1. Use, in a formulation for floor adhesives, of an aqueous dispersion containing from 20 to 70% by weight of at least one polymer P1 containing: from 50 to 99.5% by weight of at least one (meth)acrylic ester A; from 0.1 to 5% by weight of at least one carboxylic acid B; from 0 to 20% by weight of at least one unsaturated nitrile C; from 0 to 30% by weight of at least one vinyl monomer D; and from 0.5 to 5% by weight of at least one monomer carrying a ureido functional group E.

2. The use as claimed in claim 1, characterized in that P1 has a glass transition temperature below 0° C.

3. The use as claimed in claim 2, characterized in that P1 has a glass transition temperature between −30 and −15° C.

4. The use as claimed in one of the preceding claims, characterized in that A is chosen from the group containing methyl methacrylate, methyl acrylate, butyl acrylate and 2-ethylhexyl acrylate.

5. The use as claimed in one of the preceding claims, characterized in that B is chosen from the group containing acrylic acid, methacrylic acid and itaconic acid.

6. The use as claimed in one of the preceding claims, characterized in that C is chosen from acrylonitrile and its derivatives.

7. The use as claimed in one of the preceding claims, characterized in that D is chosen from the group containing vinyl acetate, vinyl laurate and vinyl versatates.

8. The use as claimed in one of the preceding claims, characterized in that E is chosen from monomers carrying a ureido functional group, such as ethylimidazolidone (meth)acrylate, ethylimidazolidone (meth)acrylamide and 1-(2-((2-hydroxy-3-(2-propenyloxy)propyl)amino)ethyl)-2-imidazolidone.
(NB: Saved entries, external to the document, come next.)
-- ==== Sys2Proof/Machine/Store.lean ====
section
/-!
DEFINITION. The STORE instructions (R290, R295).
-/
namespace Sys2Proof.Machine

/-- ST_L (R290). -/
def execStL (p : Pred) (t : TypeCode) (a b : Opnd) (s : State) : Out :=
  issue ⟨p, 2, 0, [(a, 2), (b, t.regs)], [(a, 2), (b, t.regs)], .plain, .none⟩ 0
    (storeSem .glob p t a b 2) s

/-- ST_X (R290). -/
def execStX (p : Pred) (t : TypeCode) (a b : Opnd) (imm : Word) (s : State) : Out :=
  issue ⟨p, 3, 0, [(a, 2), (b, t.regs)], [(a, 2), (b, t.regs)], .plain, .none⟩ imm
    (storeSem .glob p t a b 3) s

/-- STD_L (R295). -/
def execStdL (p : Pred) (rows : Fin 8) (a b : Opnd) (s : State) : Out :=
  issue ⟨p, 2, 0, [(b, rows.val + 1)], [], .plain, .none⟩ 0
    (stdSem p a b (rows.val + 1) 2) s

/-- STD_X (R295). -/
def execStdX (p : Pred) (rows : Fin 8) (a b : Opnd) (imm : Word) (s : State) : Out :=
  issue ⟨p, 3, 0, [(b, rows.val + 1)], [], .plain, .none⟩ imm
    (stdSem p a b (rows.val + 1) 3) s

end Sys2Proof.Machine
end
9. The use as claimed in one of the preceding claims, characterized in that P1 is obtained by the emulsion polymerization of a monomer mixture containing: from 50 to 99.5% by weight of at least one (meth)acrylic ester A; from 0.1 to 5% by weight of at least one carboxylic acid B; from 0 to 20% by weight of at least one unsaturated nitrile C; from 0 to 30% by weight of at least one vinyl monomer D; and from 0.5 to 5% by weight of at least one monomer carrying a ureido functional group E.